Requirement:
Search the listing below for the line containing "let n := d.u32 16". From there through the line containing "for a disarmed", transcribe every line exactly, both ends included.

Extracted material:
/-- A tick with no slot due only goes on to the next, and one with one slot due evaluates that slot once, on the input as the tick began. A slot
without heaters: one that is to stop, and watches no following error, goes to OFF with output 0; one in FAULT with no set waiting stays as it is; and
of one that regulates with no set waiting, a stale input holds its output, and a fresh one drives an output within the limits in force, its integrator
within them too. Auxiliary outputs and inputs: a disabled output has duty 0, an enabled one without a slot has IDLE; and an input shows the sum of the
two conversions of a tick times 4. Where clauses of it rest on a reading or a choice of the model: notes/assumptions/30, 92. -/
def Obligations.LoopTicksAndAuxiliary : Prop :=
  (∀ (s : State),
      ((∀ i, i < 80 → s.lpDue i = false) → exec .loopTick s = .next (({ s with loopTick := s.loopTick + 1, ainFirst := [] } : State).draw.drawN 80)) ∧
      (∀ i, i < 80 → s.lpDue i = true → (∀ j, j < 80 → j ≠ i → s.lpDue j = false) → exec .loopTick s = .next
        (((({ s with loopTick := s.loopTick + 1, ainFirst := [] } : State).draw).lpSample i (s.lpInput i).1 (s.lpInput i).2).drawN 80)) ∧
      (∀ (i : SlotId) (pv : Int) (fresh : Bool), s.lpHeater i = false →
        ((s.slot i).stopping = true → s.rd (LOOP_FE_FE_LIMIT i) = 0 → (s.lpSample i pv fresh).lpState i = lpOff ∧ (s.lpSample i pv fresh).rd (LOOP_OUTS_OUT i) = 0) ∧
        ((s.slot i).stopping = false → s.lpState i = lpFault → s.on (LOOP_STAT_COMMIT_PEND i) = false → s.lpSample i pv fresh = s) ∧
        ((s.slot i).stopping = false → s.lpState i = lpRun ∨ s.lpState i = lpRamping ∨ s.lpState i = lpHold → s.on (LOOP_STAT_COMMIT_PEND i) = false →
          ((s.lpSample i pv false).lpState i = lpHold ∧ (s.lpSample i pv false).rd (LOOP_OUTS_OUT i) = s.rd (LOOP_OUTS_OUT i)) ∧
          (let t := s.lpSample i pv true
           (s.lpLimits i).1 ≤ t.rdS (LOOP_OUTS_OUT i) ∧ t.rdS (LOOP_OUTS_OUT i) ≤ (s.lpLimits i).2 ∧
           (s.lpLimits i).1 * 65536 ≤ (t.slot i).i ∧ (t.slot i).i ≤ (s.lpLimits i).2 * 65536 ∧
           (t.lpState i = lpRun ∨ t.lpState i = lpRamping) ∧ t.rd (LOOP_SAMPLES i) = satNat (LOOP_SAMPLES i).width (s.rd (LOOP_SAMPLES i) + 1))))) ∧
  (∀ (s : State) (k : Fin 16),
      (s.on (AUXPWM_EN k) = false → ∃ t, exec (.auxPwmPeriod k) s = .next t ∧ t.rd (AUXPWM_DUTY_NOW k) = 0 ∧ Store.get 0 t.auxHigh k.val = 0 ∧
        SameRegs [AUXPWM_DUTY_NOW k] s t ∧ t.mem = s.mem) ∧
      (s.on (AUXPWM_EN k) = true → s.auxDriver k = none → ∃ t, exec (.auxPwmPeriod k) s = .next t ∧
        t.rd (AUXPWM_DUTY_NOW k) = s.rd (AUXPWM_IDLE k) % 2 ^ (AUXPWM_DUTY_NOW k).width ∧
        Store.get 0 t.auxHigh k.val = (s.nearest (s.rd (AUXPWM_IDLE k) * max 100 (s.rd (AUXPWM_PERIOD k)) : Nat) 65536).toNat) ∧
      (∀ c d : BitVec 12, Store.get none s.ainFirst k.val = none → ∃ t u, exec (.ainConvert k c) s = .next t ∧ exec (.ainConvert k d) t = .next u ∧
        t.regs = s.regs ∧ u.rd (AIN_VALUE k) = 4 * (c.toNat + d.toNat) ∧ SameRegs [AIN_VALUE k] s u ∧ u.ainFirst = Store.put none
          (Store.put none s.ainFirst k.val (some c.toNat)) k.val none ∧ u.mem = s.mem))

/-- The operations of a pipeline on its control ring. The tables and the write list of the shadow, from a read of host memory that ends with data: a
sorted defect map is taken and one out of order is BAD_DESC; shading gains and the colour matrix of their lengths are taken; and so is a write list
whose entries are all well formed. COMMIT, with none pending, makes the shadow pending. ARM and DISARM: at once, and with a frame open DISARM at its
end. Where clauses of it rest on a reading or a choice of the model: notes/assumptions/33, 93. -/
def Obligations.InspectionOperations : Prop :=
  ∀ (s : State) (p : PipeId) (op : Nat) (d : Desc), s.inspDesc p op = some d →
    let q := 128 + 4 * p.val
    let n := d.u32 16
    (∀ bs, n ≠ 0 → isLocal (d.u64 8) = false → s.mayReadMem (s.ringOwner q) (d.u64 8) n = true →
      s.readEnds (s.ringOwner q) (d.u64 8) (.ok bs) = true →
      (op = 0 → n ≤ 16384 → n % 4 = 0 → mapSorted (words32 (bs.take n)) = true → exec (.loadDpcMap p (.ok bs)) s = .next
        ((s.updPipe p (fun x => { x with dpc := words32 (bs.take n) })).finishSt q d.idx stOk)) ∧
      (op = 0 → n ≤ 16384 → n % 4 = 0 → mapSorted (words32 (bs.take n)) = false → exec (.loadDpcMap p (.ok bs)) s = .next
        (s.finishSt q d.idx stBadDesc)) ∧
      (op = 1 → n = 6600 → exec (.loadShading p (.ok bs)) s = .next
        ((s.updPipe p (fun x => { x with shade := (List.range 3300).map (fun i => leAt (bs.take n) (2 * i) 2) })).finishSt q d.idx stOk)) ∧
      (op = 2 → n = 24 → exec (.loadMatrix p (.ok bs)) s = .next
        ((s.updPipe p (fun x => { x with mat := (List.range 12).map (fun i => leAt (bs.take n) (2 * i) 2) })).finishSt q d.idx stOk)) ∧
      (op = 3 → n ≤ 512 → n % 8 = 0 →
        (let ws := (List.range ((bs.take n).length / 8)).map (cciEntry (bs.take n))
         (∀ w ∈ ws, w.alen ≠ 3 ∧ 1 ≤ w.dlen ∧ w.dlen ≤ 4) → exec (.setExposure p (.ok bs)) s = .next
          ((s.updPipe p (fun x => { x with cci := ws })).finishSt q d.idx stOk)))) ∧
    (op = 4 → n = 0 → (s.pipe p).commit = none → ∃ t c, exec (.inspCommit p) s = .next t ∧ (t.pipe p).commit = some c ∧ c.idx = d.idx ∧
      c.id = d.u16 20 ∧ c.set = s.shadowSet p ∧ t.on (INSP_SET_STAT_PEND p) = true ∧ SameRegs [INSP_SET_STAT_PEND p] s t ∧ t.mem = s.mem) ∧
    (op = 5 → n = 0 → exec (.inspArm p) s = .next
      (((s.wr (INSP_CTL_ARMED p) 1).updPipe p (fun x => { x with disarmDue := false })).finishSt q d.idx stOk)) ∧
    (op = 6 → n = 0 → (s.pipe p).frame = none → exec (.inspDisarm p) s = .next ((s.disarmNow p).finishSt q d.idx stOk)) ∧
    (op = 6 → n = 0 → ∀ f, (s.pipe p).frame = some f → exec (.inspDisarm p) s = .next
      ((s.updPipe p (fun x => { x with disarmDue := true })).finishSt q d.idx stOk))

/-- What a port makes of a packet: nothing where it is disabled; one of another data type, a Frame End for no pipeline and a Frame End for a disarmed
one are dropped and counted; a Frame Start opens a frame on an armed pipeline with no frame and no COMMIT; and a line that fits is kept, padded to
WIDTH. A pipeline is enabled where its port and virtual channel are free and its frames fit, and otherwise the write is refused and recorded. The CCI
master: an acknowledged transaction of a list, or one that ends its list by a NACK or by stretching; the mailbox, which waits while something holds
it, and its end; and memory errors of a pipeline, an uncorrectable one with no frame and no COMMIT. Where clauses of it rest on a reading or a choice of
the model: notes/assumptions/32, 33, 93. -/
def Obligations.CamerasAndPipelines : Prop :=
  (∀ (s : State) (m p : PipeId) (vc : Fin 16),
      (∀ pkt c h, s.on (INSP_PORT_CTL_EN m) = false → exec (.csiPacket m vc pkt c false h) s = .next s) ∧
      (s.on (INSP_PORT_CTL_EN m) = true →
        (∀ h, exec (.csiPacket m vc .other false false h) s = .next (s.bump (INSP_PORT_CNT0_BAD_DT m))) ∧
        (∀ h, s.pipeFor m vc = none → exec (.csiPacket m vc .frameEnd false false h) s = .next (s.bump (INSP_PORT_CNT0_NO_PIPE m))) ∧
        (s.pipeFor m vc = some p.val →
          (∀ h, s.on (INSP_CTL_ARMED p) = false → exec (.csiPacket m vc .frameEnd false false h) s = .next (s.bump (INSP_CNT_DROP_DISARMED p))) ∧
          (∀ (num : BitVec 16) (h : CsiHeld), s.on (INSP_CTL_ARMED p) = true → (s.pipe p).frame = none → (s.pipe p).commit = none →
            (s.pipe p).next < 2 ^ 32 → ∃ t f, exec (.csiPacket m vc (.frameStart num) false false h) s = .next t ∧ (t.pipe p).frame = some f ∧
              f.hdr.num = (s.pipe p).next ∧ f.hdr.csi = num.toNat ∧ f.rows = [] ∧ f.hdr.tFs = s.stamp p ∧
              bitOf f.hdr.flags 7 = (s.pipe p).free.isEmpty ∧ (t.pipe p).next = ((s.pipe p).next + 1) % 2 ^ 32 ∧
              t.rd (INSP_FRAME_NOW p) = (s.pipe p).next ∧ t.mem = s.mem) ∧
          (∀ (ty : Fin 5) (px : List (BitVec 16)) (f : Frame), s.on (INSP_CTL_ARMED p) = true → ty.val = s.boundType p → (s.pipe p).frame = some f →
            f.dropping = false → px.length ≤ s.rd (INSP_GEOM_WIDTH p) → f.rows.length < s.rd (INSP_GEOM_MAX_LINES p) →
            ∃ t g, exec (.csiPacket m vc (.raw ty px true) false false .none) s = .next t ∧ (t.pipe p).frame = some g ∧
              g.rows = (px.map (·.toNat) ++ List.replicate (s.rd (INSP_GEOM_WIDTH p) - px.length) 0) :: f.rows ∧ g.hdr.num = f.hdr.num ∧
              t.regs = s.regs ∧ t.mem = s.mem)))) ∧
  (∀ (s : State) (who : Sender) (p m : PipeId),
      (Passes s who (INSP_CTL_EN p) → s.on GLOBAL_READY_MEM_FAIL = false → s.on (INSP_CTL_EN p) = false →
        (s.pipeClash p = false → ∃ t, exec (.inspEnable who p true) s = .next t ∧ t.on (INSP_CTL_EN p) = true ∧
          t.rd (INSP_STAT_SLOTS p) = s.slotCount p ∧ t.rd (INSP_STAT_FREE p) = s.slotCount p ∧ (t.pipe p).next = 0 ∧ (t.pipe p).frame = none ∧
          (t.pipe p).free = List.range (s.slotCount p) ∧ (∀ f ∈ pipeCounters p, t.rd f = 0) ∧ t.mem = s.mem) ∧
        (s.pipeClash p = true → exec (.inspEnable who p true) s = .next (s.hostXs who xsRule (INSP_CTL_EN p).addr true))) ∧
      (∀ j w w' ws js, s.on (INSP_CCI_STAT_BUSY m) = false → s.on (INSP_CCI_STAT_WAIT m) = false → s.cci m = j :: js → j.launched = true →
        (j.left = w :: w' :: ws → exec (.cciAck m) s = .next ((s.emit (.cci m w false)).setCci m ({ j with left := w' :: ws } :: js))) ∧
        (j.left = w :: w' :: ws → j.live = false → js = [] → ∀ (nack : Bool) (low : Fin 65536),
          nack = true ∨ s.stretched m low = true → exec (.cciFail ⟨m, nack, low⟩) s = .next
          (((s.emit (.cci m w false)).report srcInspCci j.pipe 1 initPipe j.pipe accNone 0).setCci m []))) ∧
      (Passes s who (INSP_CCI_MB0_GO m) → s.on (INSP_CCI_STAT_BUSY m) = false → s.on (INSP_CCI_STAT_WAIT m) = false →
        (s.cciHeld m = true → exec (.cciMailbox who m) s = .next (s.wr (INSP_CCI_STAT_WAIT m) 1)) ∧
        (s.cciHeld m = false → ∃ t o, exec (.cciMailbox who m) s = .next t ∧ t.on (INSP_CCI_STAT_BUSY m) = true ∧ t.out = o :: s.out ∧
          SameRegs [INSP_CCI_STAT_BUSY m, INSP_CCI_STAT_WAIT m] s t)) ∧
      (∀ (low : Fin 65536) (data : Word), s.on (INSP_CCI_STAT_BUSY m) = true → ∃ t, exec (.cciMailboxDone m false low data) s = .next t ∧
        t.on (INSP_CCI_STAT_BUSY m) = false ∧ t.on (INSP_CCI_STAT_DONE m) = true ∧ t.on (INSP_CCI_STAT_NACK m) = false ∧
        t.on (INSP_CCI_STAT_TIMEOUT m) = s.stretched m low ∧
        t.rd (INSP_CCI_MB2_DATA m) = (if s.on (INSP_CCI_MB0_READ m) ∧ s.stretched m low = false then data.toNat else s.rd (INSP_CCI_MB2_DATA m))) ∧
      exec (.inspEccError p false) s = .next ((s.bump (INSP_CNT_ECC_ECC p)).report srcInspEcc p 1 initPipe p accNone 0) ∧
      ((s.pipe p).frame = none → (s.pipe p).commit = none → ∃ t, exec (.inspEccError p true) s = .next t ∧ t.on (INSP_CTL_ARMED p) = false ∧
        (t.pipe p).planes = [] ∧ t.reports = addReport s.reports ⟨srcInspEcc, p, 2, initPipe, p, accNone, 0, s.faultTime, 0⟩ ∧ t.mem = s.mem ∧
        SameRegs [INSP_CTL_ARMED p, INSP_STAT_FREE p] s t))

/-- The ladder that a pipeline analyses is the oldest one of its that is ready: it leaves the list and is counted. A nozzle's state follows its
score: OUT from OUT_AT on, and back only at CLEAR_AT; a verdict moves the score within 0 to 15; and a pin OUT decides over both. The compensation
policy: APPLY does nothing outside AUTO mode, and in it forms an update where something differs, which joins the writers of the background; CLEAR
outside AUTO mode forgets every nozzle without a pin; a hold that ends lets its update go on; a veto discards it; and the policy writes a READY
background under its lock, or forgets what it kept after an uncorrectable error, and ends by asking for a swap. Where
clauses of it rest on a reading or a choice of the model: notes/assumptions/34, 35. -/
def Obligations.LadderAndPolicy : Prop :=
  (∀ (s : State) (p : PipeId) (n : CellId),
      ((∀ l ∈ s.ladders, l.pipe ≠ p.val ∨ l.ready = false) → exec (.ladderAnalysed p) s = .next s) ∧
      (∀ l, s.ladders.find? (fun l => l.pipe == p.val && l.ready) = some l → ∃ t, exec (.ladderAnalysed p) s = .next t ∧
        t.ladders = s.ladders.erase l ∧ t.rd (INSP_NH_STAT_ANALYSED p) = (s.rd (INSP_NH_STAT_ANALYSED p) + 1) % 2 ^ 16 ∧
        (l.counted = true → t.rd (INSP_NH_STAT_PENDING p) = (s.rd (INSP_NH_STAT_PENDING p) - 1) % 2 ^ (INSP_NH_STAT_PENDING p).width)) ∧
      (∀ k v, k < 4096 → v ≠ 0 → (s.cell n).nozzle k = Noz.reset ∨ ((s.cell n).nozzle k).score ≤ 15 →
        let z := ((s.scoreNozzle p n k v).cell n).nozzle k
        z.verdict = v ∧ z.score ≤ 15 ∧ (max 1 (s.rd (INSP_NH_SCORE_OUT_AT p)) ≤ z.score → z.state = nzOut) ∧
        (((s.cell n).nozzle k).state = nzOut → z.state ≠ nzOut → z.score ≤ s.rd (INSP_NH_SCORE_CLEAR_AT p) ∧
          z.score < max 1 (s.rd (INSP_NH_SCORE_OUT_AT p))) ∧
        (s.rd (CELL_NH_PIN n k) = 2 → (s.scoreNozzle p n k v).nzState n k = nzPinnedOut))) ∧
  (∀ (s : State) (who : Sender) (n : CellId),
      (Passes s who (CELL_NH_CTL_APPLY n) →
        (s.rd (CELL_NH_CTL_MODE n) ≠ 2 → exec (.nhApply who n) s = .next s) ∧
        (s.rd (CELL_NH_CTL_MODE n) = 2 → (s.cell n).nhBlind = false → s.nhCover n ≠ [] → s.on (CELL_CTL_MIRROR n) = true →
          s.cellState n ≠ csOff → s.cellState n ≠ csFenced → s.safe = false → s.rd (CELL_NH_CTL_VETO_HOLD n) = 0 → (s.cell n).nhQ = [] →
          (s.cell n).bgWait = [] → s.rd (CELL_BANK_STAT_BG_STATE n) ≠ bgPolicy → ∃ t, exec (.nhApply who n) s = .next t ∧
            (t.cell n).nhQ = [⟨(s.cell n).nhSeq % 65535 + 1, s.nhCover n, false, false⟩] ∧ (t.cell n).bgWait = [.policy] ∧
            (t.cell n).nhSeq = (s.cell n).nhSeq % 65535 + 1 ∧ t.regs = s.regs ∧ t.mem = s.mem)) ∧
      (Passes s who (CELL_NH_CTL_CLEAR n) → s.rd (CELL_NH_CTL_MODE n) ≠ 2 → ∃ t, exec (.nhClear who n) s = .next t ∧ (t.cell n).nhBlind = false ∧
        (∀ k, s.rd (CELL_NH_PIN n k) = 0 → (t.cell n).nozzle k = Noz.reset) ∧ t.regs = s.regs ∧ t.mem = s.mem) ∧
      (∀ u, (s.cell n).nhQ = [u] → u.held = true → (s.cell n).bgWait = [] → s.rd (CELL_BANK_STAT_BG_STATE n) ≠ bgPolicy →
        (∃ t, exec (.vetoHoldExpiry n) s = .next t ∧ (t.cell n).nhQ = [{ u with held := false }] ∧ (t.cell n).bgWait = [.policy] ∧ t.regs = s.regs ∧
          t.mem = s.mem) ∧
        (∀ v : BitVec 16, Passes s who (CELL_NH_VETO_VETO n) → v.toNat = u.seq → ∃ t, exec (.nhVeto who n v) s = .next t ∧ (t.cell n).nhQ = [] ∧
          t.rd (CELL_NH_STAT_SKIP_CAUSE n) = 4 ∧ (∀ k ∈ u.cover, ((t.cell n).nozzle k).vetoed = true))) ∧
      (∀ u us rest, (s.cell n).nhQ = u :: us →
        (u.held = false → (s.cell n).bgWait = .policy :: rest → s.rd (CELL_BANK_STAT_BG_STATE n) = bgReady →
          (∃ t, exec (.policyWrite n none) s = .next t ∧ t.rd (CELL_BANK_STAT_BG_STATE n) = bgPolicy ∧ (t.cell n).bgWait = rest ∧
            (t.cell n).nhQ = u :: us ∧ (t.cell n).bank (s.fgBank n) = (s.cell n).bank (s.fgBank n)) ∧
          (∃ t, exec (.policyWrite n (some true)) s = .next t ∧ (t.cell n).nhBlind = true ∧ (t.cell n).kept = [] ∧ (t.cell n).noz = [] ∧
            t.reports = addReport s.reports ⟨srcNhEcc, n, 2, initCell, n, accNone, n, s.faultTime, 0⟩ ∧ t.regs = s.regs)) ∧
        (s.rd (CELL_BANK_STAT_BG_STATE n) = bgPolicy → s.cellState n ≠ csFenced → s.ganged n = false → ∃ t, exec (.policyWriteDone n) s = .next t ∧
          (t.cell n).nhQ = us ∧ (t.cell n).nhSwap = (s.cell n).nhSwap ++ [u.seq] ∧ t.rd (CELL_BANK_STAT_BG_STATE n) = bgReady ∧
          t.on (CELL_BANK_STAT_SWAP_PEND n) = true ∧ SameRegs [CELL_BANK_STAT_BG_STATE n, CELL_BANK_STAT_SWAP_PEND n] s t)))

Completed task:
    let n := d.u32 16
    (∀ bs, n ≠ 0 → isLocal (d.u64 8) = false → s.mayReadMem (s.ringOwner q) (d.u64 8) n = true →
      s.readEnds (s.ringOwner q) (d.u64 8) (.ok bs) = true →
      (op = 0 → n ≤ 16384 → n % 4 = 0 → mapSorted (words32 (bs.take n)) = true → exec (.loadDpcMap p (.ok bs)) s = .next
        ((s.updPipe p (fun x => { x with dpc := words32 (bs.take n) })).finishSt q d.idx stOk)) ∧
      (op = 0 → n ≤ 16384 → n % 4 = 0 → mapSorted (words32 (bs.take n)) = false → exec (.loadDpcMap p (.ok bs)) s = .next
        (s.finishSt q d.idx stBadDesc)) ∧
      (op = 1 → n = 6600 → exec (.loadShading p (.ok bs)) s = .next
        ((s.updPipe p (fun x => { x with shade := (List.range 3300).map (fun i => leAt (bs.take n) (2 * i) 2) })).finishSt q d.idx stOk)) ∧
      (op = 2 → n = 24 → exec (.loadMatrix p (.ok bs)) s = .next
        ((s.updPipe p (fun x => { x with mat := (List.range 12).map (fun i => leAt (bs.take n) (2 * i) 2) })).finishSt q d.idx stOk)) ∧
      (op = 3 → n ≤ 512 → n % 8 = 0 →
        (let ws := (List.range ((bs.take n).length / 8)).map (cciEntry (bs.take n))
         (∀ w ∈ ws, w.alen ≠ 3 ∧ 1 ≤ w.dlen ∧ w.dlen ≤ 4) → exec (.setExposure p (.ok bs)) s = .next
          ((s.updPipe p (fun x => { x with cci := ws })).finishSt q d.idx stOk)))) ∧
    (op = 4 → n = 0 → (s.pipe p).commit = none → ∃ t c, exec (.inspCommit p) s = .next t ∧ (t.pipe p).commit = some c ∧ c.idx = d.idx ∧
      c.id = d.u16 20 ∧ c.set = s.shadowSet p ∧ t.on (INSP_SET_STAT_PEND p) = true ∧ SameRegs [INSP_SET_STAT_PEND p] s t ∧ t.mem = s.mem) ∧
    (op = 5 → n = 0 → exec (.inspArm p) s = .next
      (((s.wr (INSP_CTL_ARMED p) 1).updPipe p (fun x => { x with disarmDue := false })).finishSt q d.idx stOk)) ∧
    (op = 6 → n = 0 → (s.pipe p).frame = none → exec (.inspDisarm p) s = .next ((s.disarmNow p).finishSt q d.idx stOk)) ∧
    (op = 6 → n = 0 → ∀ f, (s.pipe p).frame = some f → exec (.inspDisarm p) s = .next
      ((s.updPipe p (fun x => { x with disarmDue := true })).finishSt q d.idx stOk))

/-- What a port makes of a packet: nothing where it is disabled; one of another data type, a Frame End for no pipeline and a Frame End for a disarmed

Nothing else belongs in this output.